/-- R294 to R301, R307 to R310: the lowest free pool channel takes the oldest command of a port with a channel to spare; a channel
issues its next request, a descriptor's fetch included, while fewer than MAX_OUT are outstanding; an arrived descriptor is checked and runs, waits for its trigger
or halts its channel; a timer's tick is counted on the channels that choose it; a channel at a boundary takes its shadow
configuration.
Where the rules leave room, the readings are the model's (log entries 75 and 76). -/
def Obligations.ChannelWork : Prop :=
  (∀ (s : State) (ch p c h k : Nat) (x : Cmd), s.working = true → (List.range 64).find? (fun ch => s.isPool ch && (s.channel ch).cmd.isNone) = some ch →
    s.takePort = some (p, c, h, k) → let u := (s.modPort p (fun q => { q with moverQ := q.moverQ.drop 1 })).castleCh ch
    u.cmd? c h = some x →
    Yields .channelTake s ((u.modCmd c h (fun y => if y.pkt.opcode = 2
        then { y with counts := List.replicate y.frames.length (4096 + if x.pkt.metaAddr = 0 then 0 else 40) } else { y with stage := .moving })).modChannel ch
      (fun q => { q with st := .active, cmd := some (c, h, x.serial), port := p, chain := x.descs, issued := 0, stop := false }))) ∧
  (∀ (s : State) (ch : Fin 64) (poison : Ecc) (tag : Bool), let x := s.channel ch.val
    s.awake = true → s.glb.mode ≠ .endgame → x.stop = false → x.st = .active ∨ (x.st = .fetch ∧ x.got = 4) → x.out < x.maxOut → (x.cmd = none ∨ s.running = true) →
    (let o := s.opportunity (mvA ch.val 0) 0
     Yields (.moverRequest ch poison true tag) s (o.1.mvResidue ch.val) ∧
     (fired o.2 11 = none →
       (x.cmd = none → x.st = .fetch → Yields (.moverRequest ch poison false tag) s (o.1.descPush ch.val)) ∧
       (x.cmd = none → x.st = .active → Yields (.moverRequest ch poison false tag) s (o.1.chanRequest ch.val)) ∧
       (∀ c h ser, x.cmd = some (c, h, ser) → Yields (.moverRequest ch poison false tag) s (o.1.poolRequest ch.val c h ser poison tag))))) ∧
  (∀ (s : State) (ch : Fin 64), let x := s.channel ch.val
    s.awake = true → s.glb.mode ≠ .endgame → x.st = .fetch → x.stop = false →
    (x.got = 2 → Yields (.descriptorFetch ch) s (s.chanHalt ch.val 1)) ∧ (x.got ≠ 1 → x.got ≠ 2 → Yields (.descriptorFetch ch) s s) ∧
    (x.got = 1 → descBad x.descNat (fld x.active 19 16) = true → Yields (.descriptorFetch ch) s (s.chanHalt ch.val 2)) ∧
    (x.got = 1 → descBad x.descNat (fld x.active 19 16) = false → ∃ v : State, Yields (.descriptorFetch ch) s v ∧ (s.canon = true →
      (let d := descOf x.descNat
       (v.channel ch.val).chain = [d] ∧ (v.channel ch.val).issued = 0 ∧
       (d.trig = false → (v.channel ch.val).st = .active ∧ (v.channel ch.val).trigPend = x.trigPend) ∧
       (d.trig = true → x.trigPend = 0 → (v.channel ch.val).st = .trigWait) ∧
       (d.trig = true → 0 < x.trigPend → (v.channel ch.val).st = .active ∧ (v.channel ch.val).trigPend = x.trigPend - 1))))) ∧
  (∀ (s : State) (n : Fin 8), let w := s.regAt (Reg.MV_TMR + 4 * n.val)
    let due := Tab.getD (fun _ => 0) s.ticks n.val + atLeast1 (fld w 19 0) * 100
    s.awake = true → s.glb.mode ≠ .endgame → bit w 31 = true → due ≤ s.time.toNat →
    Yields (.triggerTick n) s (({ s with ticks := Tab.setD (fun _ => 0) s.ticks n.val due } : State).triggerAll (fun v => decide (fld v 19 16 = n.val + 1)))) ∧
  (∀ (s : State) (ch : Fin 64), s.awake = true → s.atBoundary ch.val = true →
    (s.cfgPending ch.val = false → Yields (.mvCastling ch) s s) ∧
    (s.cfgPending ch.val = true → ∃ v : State, Yields (.mvCastling ch) s v ∧ (s.canon = true →
      (v.channel ch.val).active = s.regAt (mvA ch.val Reg.MV_CH_CFG) ∧ v.cfgPending ch.val = false ∧ ∀ m, m ≠ ch.val → v.channel m = s.channel m)))

/-! ### Signals and vectors -/

/-- R371, R375 to R378, R441: a write of SG_VT_CTL has its fields, and clearing EN closes the window and withdraws the messages not yet
presented, setting MASK withdraws them, and clearing MASK with PEND and EN set arranges one; DB_VEC_MASK does the same to the masks
of an instance's eight vectors; a write of SG_SENSEn discards the latched bits of the sources that enter or leave LEVEL, and no
other; a window whose expiry cycle has come delivers, and no other; a message is presented once no status is awaited; an edge that a present
source shows in its sensed direction wakes the block, and no other. A raise in the cycle of a delivery joins it; one into an open
window counts, and delivers at the threshold. A command's effect latches the edges that it makes on the level sources in their sensed
directions, and no others.
Where the rules leave room, the readings are the model's (log entries 82 and 141). -/
def Obligations.VectorCommands : Prop :=
  (∀ (s : State) (v : Fin 4096) (a : RpAcc), let A := vtA v.val 0
    let u := s.accepting A a
    let old := u.vecCtl v.val
    let new := ((old &&& 0x000000F8#32) ||| (a.data &&& 0xFFFFFF07#32)) &&& ~~~ (a.data &&& 8#32)
    let w := (u.setReg A new).modVec v.val (fun x => { x with bad := x.bad.filter (· ≠ 0) })
    let shut := bit old 0 && !bit new 0
    let mask := !bit old 1 && bit new 1
    let again := bit old 1 && !bit new 1 && bit new 3 && !shut
    let p := if shut then (w.vecShut v.val).vecWithdraw v.val else w
    let q := if mask then p.vecWithdraw v.val else p
    let r := if again then q.vecArrange v.val else q
    s.accepts A a = true →
      ((r.vec v.val).opened = none ∨ (r.vec v.val).count < r.vecThreshold v.val →
        exec (.vectorCtlWrite v a) s = .next (settle s (r.answer false none))) ∧
      ((r.vec v.val).opened ≠ none → r.vecThreshold v.val ≤ (r.vec v.val).count →
        exec (.vectorCtlWrite v a) s = .next (settle s ((r.vecDeliver v.val r.time.toNat).answer false none))) ∧
      (u.canon = true → Tab.rising u.signal.vecs = true →
        r.vecCtl v.val = new ∧ (r.vec v.val).opened = (if shut then none else (u.vec v.val).opened) ∧
        (r.vec v.val).msgs = (if shut || mask then [] else (u.vec v.val).msgs) ++
          (if again && r.vecAligned v.val then [((u.vec v.val).msgPort, (u.vec v.val).msgWaits)] else []) ∧
        (shut || mask → ∀ k, k < 4 → ∀ m ∈ (r.port k).queue.drop (r.port k).shown, m.issuer ≠ .vector v.val))) ∧
  (∀ (s : State) (p : Fin 512) (a : RpAcc), let A := dbA p.val Reg.DB_VEC_MASK
    let u := s.accepting A a
    s.accepts A a = true →
      (u.pageDead p.val = true → exec (.dbVecMaskWrite p a) s = .next (settle s (u.answer false none))) ∧
      (u.pageDead p.val = false → exec (.dbVecMaskWrite p a) s = .next (settle s (((List.range 8).foldl (fun w k =>
        w.vecCtlPut (8 * p.val + k) (putFld (putFld (w.vecCtl (8 * p.val + k)) 3 3 0) 1 1 (fld a.data k k))) u).answer false none)))) ∧
  (∀ (s : State) (n : Fin 8) (a : RpAcc), let A := Reg.SG_SENSE + 4 * n.val
    let u := s.accepting A a
    let w := u.writeRow A false a.data
    s.accepts A a = true → ∃ m : BitVec 128,
      exec (.senseModeWrite n a) s =
        .next (settle s ((w.modSignal (fun g => { g with latched := g.latched &&& ~~~ m })).answer false none)) ∧
      ∀ i, i < 128 → m.getLsbD i = (decide (i / 16 = n.val) &&
        ((decide (fld (u.regAt A) (2 * (i % 16) + 1) (2 * (i % 16)) = 0)) != decide (fld (w.regAt A) (2 * (i % 16) + 1) (2 * (i % 16)) = 0)))) ∧
  (∀ (s : State) (v : Fin 4096) (bad : Option (Fin 5)), s.alive = true → s.pins.warmLow = false → s.glb.mode ≠ .reset → (s.vec v.val).opened.isSome = true →
    (s.vec v.val).expiry ≤ s.time.toNat →
    Yields (.windowExpiry v bad) s ((s.wakeBlock.vecFind v.val bad).vecExpire v.val (s.vec v.val).expiry)) ∧
  (∀ (s : State) (v : Fin 4096), ((s.vec v.val).opened = none ∨ s.time.toNat < (s.vec v.val).expiry) → exec (.windowExpiry v none) s = .next s) ∧
  (∀ (s : State) (v : Fin 4096) (p : Nat) (l : List (Nat × List (Nat × Nat))), s.awake = true → s.glb.mode ≠ .endgame →
    (s.vec v.val).msgs = (p, []) :: l → let u := s.modVec v.val (fun x => { x with msgs := l })
    (s.vecAligned v.val = false → Yields (.vectorMessageWrite v) s u) ∧
    (s.vecAligned v.val = true → Yields (.vectorMessageWrite v) s
      (((u.modPort p (fun q =>
        { q with queue := q.queue ++ [oneBeat (s.vecAddr v.val) (s.vecBytes v.val) 1 (.vector v.val)] }.present)).count (vtA v.val 0x18)).count Reg.SG_VEC_SENT))) ∧
  (∀ (s : State) (n : Fin 128) (up : Bool), s.alive = true → s.pins.warmLow = false → s.signal.blockDozed = true →
    (s.sourceHere n.val = true → s.senses n.val up = true →
      ∃ t : State, Yields (.edgeCatch n up) s t ∧ t.signal.blockDozed = false ∧ t.signal.latched.getLsbD n.val = true) ∧
    (s.sourceHere n.val = false ∨ s.senses n.val up = false → exec (.edgeCatch n up) s = .next s) ∧
    (42 ≤ n.val → n.val < 48 ∨ 54 ≤ n.val → s.sourceHere n.val = false)) ∧
  (∀ (s : State) (v port : Nat) (w : Option (Nat × Nat)), s.vecOn v = true →
    ((s.vec v).opened = none → ∀ all, (s.vec v).closing = some (s.time.toNat, all) →
      s.vecRaise v port w = s.modVec v (fun x => x.joined port s.time.toNat (all ++ w.toList))) ∧
    (∀ t, (s.vec v).opened = some t → s.time.toNat ≤ (s.vec v).expiry → s.vecRaise v port w =
      (let r := s.modVec v (fun x => x.raised port s.time.toNat w)
       if (r.vec v).opened.isSome ∧ r.vecThreshold v ≤ (r.vec v).count then r.vecDeliver v r.time.toNat else r))) ∧
  (∀ (s u : State) (n : Nat), n < 42 → u.glb.mode ≠ .reset → u.signal.blockDozed = false →
    ¬ (s.regs = u.regs ∧ s.pins.holdup = u.pins.holdup) → let rise := !s.source n && u.source n
    let fall := s.source n && !u.source n
    (settle s u).signal.latched.getLsbD n = (u.signal.latched.getLsbD n || (rise && decide (u.sense n = 1 ∨ u.sense n = 3)) ||
      (fall && decide (u.sense n = 2 ∨ u.sense n = 3))))

/-! ### Settings of instances, and repairs -/

/-- R287, R358: a quota that breaks MIN ≤ MAX, exceeds the slabs, or makes the sum of every MIN exceed them is refused with the
page's bit; any other takes effect.
A repair's GO remaps the row that the write names, where its group has it.
Where the rules leave room, the readings are the model's (log entry 87). -/
def Obligations.SettingsWrites : Prop :=
  ∀ (s : State) (a : RpAcc),
    (let u := s.accepting Reg.IW_TN_QUOTA a
     let t := fld (u.regAt Reg.IW_TN_SEL) 8 0
     let low := fld a.data 13 0
     let high := fld a.data 29 16
     let sum := (List.range 512).foldl (fun n i => n + if i = t then low else u.quotaMin i) 0
     ((high < low ∨ u.nSlabs < high ∨ u.nSlabs < sum) → Writes (.quotaWrite a) s Reg.IW_TN_QUOTA a (u.raise 0xA000 4)) ∧
     (low ≤ high → high ≤ u.nSlabs → sum ≤ u.nSlabs →
       Writes (.quotaWrite a) s Reg.IW_TN_QUOTA a (((u.writeRow Reg.IW_TN_QUOTA false a.data).allocPrograms).slabRoom))) ∧
    (let u := s.accepting Reg.SW_REP_ADD a
     let g := fld a.data 30 20
     let r := fld a.data 19 0
     let w := u.writeRow Reg.SW_REP_ADD false a.data
     let v := w.setReg Reg.SW_REP_ADD (w.regAt Reg.SW_REP_ADD &&& 0x7FFFFFFF)
     ((bit a.data 31 = false ∨ v.groupRows g ≤ r) → Writes (.repairAdd a) s Reg.SW_REP_ADD a v) ∧
     (bit a.data 31 = true → r < v.groupRows g → Writes (.repairAdd a) s Reg.SW_REP_ADD a (v.remapRow g r)))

◆ **PROBLEM STATEMENT**:
The expected result is every line from the material above that includes "getLsbD".

◆ **RESPONSE**:
      ∀ i, i < 128 → m.getLsbD i = (decide (i / 16 = n.val) &&
      ∃ t : State, Yields (.edgeCatch n up) s t ∧ t.signal.blockDozed = false ∧ t.signal.latched.getLsbD n.val = true) ∧
    (settle s u).signal.latched.getLsbD n = (u.signal.latched.getLsbD n || (rise && decide (u.sense n = 1 ∨ u.sense n = 3)) ||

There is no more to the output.